■ **Aim of the exercise**
Reproduce exactly, from the data that follows, the line with "return to 0. -/", the line with "def Device.resetJobHooks (d", and every line that lies between them.

[Records from a data source]
......
-- ==== Sys2Proof/Machine/Cleanup.lean ====
section
/-!
DEFINITION. How a period ends without its result, how its job is made clean, and how a job stops (R189, R550 to
R552, R558, R577).
-/

namespace Sys2Proof.Machine

/-! ### Ingest streams of a job (R261, R551) -/

/-- The ingest destination record of index `i` and its job: that of the first active Plan that holds the record
(log entry 46). -/
def Device.destOf (d : Device) (i : Nat) : Option (JobRef × Image) :=
  (d.activePlans.filterMap fun p => match planRec p.bytes 8 i with
    | some x => (d.job (BitVec.ofNat 16 (DestRec.jobId x))).map fun r => (r, x)
    | none => none).head?

/-- The destination of a stream's descriptor. -/
def Device.streamDest (d : Device) (desc : Image) : Option (JobRef × Image) := d.destOf (StreamDesc.destRef desc)

/-- A stream that can produce no further result of the old epoch acknowledges a mode change (R570). -/
def Device.ackStream (d : Device) (tag : BitVec 12) : Device :=
  { d with jobs := { d.jobs with parts := d.jobs.parts.map fun p => match p.mode with
      | some m => { p with mode := some { m with streams := m.streams.filter (· != tag) } }
      | none => p } }

/-- The sample of a group member has failed or is lost: the member is shown as missing (R314). -/
def GroupInstance.fail (g : GroupInstance) (tag : BitVec 12) (seq : BitVec 32) : GroupInstance :=
  { g with members := g.members.map fun (m : GroupMember) =>
      if m.tag = tag ∧ m.seq = seq then { m with failed := true } else m }

def Device.failMember (d : Device) (tag : BitVec 12) (seq : BitVec 32) : Device :=
  { d with ing := { d.ing with groups := d.ing.groups.mapVals fun _ (g : Group) =>
      { g with instances := g.instances.map fun (i : GroupInstance) => i.fail tag seq } } }

/-- A stream restarts (R551): its samples and batches are dropped and its positions return to 0. -/
def Device.restartStream (d : Device) (tag : Nat) (x : Stream) (dest : Image) : Device :=
  let t := BitVec.ofNat 12 tag
  let y : Stream := { x with samples := [], batches := [], nextSlot := 0, posted := [],
                             dropSeq := match x.samples.getLast? with
                               | some s => if s.whole then x.dropSeq else some s.seq
                               | none => x.dropSeq }
  let ing := { d.ing with
    streams := d.ing.streams.put tag y
    queue := d.ing.queue.filter fun q => q.1 != t
    decoders := d.ing.decoders.map fun q => match q with
      | some e => if e.1 = t then none else some e
      | none => none }
  let d := x.samples.foldl (fun (d : Device) (q : Sample) => if q.grouped then d.failMember t q.seq else d) { d with ing }
  ((d.initHook (DestRec.descHook dest) 0).initHook (DestRec.freeHook dest) (DestRec.slots dest)).ackStream t

/-- Restarts the streams whose DESC_HOOK belongs to a job (R551). -/
def Device.restartStreams (d : Device) (r : JobRef) : Device :=
  d.ing.streams.foldl (fun d e =>
    match e.2.desc with
    | none => d
    | some x => match d.streamDest x with
      | some (q, dest) => if q.id = r.id then d.restartStream e.1 e.2 dest else d
      | none => d) d

/-- The Hooks allocated to a job alone return to the Plan's counts (R189, R551). -/
def Device.resetJobHooks (d : Device) (j : BitVec 16) : Device :=
  d.hooks.alloc.foldl (fun d e => if e.2.job = some j then d.initHook e.1 e.2.init else d) d

/-! ### A period's end -/

/-- The engine gives up what it does for a period (R415, R494, R550). -/
def Device.dropEngineWork (d : Device) (r : JobRef) : Device :=
  let j := r.id.toNat
  match r.engine with
  | 1 => match d.eng.fin.find j with
    | some x => { d with eng := { d.eng with fin := d.eng.fin.put j { x with held := none } } }
    | none => d
  | 3 => match d.eng.plan.find j with
    | some x =>
      let d := match x.run with
        | some u => if u.pinned then d.unpin u.inst else d
        | none => d
      { d with eng := { d.eng with plan := d.eng.plan.put j { x with run := none } } }
    | none => d
  | 4 => match d.eng.solv.find j with
    | some x => { d with eng := { d.eng with solv := d.eng.solv.put j { x with solve := none } } }
    | none => d
  | _ => d

/-- A job acknowledges a mode change (R570). -/
def Device.ackJob (d : Device) (j : BitVec 16) : Device :=
  { d with jobs := { d.jobs with parts := d.jobs.parts.map fun p => match p.mode with
      | some m => { p with mode := some { m with waiting := m.waiting.filter (· != j) } }
      | none => p } }

/-- The count that a withheld period feeds (R568): LATE, DROPPED or FAILED. -/
def causeCount (st : Status) : Option Nat :=
  if st = stLate then some 2 else if st = stCancelled then some 3 else if isFailed st then some 4 else none

/-- Physical tiles of a job become free of it. -/
def Device.freeTiles (d : Device) (j : BitVec 16) : Device :=
  { d with tiles := d.tiles.mapVals fun _ (x : TileState) =>
      if x.t.job = some j then { x with t := { x.t with job := none, phase := .idle } } else x }

/-- A job that has stopped (R577): no longer started, its Hooks reset, its engine's state released. -/
def Device.jobStopped (d : Device) (j : BitVec 16) : Device :=
  match d.run j with
  | none => d
  | some x =>
    let d := d.setRun j { x with started := false, stopping := false, barred := false, period := none, phase := .idle,
                                 stopWait := [], waitS := none }
    let d := (((d.forgetWaits (.job j)).resetJobHooks j).ackJob j).monitorStopped (.job j)
    let d := match d.job j with
      | some r => d.dropEngineWork r
      | none => d
    let d := (List.finRange 64).foldl (fun (d : Device) n =>
      let w := d.drawer n
      if w.state = .busy ∧ w.going ∧ d.cmdOpcode n = 0x0202 ∧ fld (d.params n) 15 0 = j.toNat then d.reply n stOk []
      else d) d
    d.finishModes.settleDomains.settleStandby

/-- A job whose JOB_STOP stands and that has nothing left to end is stopped (R531, R577). -/
def Device.settleStop (d : Device) (j : BitVec 16) : Device :=
  match d.run j with
  | some x => if x.stopping ∧ x.period.isNone ∧ d.ceJobStopped j then d.jobStopped j else d
  | none => d

/-- A signal that a tile has sent for a job is on its way to the Hook array. -/
def Device.tileSignals (d : Device) (j : BitVec 16) : Bool :=
  d.hooks.flight.any fun o => match o with
    | .signal (.tile _) i _ _ => i == j
    | _ => false

/-- Ends a period that a cause has ended, once its tiles have stopped and their signals have landed (R165, R189): the record, the counts and the clean-up of
R551, which also stands for the withheld periods of R552. -/
def Device.cleanUp (d : Device) (j : BitVec 16) : Device :=
  match d.openPeriod j with
  | none => d
  | some (r, x, p) =>
    match p.cause with
    | none => d
    | some (st, t) =>
      if x.stopWait ≠ [] ∨ d.tileSignals j then d else
      let d := d.writeCompletion r p st t
      let d := match causeCount st with
        | some k => d.count (clientOf r) k 1
        | none => d
      let clean := st ≠ stCancelled
      let d := if clean then (d.resetJobHooks j).restartStreams r else d
      let d := ((d.dropEngineWork r).endStep j false).endChunks r p.seq
      let d := d.freeTiles j
      let d := match d.run j with
        | some y => d.setRun j { y with period := none, phase := .idle, prevStatus := st, lastEnd := d.hub
                                        inputsRestarted := y.inputsRestarted || decide clean }
        | none => d
      ((d.ackJob j).finishModes).settleStop j

/-- A running period is cancelled with a status, and ended at once when no tile of it is still stopping. -/
def Device.endWith (d : Device) (j : BitVec 16) (st : Status) : Device := (d.cancelPeriod j st).cleanUp j

end Sys2Proof.Machine
end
......
■ **Output below**
/-- A stream restarts (R551): its samples and batches are dropped and its positions return to 0. -/
def Device.restartStream (d : Device) (tag : Nat) (x : Stream) (dest : Image) : Device :=
  let t := BitVec.ofNat 12 tag
  let y : Stream := { x with samples := [], batches := [], nextSlot := 0, posted := [],
                             dropSeq := match x.samples.getLast? with
                               | some s => if s.whole then x.dropSeq else some s.seq
                               | none => x.dropSeq }
  let ing := { d.ing with
    streams := d.ing.streams.put tag y
    queue := d.ing.queue.filter fun q => q.1 != t
    decoders := d.ing.decoders.map fun q => match q with
      | some e => if e.1 = t then none else some e
      | none => none }
  let d := x.samples.foldl (fun (d : Device) (q : Sample) => if q.grouped then d.failMember t q.seq else d) { d with ing }
  ((d.initHook (DestRec.descHook dest) 0).initHook (DestRec.freeHook dest) (DestRec.slots dest)).ackStream t

/-- Restarts the streams whose DESC_HOOK belongs to a job (R551). -/
def Device.restartStreams (d : Device) (r : JobRef) : Device :=
  d.ing.streams.foldl (fun d e =>
    match e.2.desc with
    | none => d
    | some x => match d.streamDest x with
      | some (q, dest) => if q.id = r.id then d.restartStream e.1 e.2 dest else d
      | none => d) d

/-- The Hooks allocated to a job alone return to the Plan's counts (R189, R551). -/
def Device.resetJobHooks (d : Device) (j : BitVec 16) : Device :=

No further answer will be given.